Task requirements: What is the number of lines in the data below that hold the word "Tests"? Give nothing beyond that number.

START Records for the task

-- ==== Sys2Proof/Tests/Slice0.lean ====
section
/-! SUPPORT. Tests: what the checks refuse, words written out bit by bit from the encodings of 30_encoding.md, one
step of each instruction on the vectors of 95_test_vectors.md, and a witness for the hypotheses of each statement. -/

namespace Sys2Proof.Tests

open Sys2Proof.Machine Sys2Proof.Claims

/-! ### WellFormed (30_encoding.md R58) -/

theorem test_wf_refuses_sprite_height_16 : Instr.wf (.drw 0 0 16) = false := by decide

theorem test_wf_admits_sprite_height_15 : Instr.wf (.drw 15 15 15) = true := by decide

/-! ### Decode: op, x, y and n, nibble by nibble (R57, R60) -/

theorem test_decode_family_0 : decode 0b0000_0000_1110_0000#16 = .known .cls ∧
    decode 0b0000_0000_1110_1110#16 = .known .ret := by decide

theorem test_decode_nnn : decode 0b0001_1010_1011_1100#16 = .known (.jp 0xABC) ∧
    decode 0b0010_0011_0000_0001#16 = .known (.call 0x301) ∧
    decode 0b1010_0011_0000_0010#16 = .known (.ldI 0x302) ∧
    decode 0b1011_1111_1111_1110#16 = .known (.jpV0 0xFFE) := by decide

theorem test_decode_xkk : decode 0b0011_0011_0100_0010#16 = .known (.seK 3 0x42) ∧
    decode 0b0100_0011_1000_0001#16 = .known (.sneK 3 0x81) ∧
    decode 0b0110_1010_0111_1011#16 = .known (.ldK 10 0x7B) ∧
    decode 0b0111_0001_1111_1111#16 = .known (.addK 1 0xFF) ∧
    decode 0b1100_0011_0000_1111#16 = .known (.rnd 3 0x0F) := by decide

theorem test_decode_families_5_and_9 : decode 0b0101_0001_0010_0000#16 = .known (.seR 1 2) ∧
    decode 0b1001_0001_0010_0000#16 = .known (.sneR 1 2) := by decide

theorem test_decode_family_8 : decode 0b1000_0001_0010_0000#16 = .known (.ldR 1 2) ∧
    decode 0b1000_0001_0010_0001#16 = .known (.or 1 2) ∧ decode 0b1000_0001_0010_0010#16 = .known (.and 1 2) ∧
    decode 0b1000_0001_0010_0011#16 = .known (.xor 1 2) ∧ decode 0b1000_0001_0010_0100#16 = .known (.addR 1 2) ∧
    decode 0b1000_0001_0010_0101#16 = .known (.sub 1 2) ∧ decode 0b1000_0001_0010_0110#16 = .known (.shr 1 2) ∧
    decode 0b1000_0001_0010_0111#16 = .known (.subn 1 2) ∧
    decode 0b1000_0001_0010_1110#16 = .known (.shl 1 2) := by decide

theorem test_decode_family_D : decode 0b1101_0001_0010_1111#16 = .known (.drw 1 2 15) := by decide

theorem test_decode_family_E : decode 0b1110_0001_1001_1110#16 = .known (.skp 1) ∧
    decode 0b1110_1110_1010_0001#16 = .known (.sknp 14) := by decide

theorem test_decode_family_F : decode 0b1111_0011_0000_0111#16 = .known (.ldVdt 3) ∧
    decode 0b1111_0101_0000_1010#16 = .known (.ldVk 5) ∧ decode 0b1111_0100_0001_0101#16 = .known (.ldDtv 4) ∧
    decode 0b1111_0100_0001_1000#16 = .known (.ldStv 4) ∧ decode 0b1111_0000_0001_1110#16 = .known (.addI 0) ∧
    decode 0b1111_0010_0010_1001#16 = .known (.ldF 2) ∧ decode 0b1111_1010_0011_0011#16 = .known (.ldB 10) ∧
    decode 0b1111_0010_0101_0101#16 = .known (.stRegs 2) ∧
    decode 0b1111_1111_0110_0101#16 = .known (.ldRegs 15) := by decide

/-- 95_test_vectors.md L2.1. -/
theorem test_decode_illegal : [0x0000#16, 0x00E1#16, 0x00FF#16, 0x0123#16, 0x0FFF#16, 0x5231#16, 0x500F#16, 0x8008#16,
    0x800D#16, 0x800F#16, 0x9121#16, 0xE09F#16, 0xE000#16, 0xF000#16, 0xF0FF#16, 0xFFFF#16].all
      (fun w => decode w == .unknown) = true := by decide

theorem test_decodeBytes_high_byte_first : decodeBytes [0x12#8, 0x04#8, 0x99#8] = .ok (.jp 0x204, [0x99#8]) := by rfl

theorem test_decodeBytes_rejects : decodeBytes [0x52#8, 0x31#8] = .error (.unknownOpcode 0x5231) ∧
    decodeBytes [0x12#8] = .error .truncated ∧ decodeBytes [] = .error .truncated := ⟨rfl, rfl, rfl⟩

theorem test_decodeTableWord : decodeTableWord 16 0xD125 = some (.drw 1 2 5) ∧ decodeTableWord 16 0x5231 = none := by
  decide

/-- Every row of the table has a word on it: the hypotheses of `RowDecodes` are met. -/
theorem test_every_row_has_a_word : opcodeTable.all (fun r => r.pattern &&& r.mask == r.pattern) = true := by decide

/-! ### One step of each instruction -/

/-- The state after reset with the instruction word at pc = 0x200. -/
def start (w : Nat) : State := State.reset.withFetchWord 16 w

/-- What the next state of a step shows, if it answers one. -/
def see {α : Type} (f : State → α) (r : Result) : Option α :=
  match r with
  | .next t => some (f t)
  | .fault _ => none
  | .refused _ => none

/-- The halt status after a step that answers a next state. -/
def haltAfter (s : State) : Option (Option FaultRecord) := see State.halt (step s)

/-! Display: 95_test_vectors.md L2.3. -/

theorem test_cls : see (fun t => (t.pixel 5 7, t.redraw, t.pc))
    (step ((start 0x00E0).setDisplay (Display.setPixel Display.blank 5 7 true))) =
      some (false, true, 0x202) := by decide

END Records for the task

Result: 3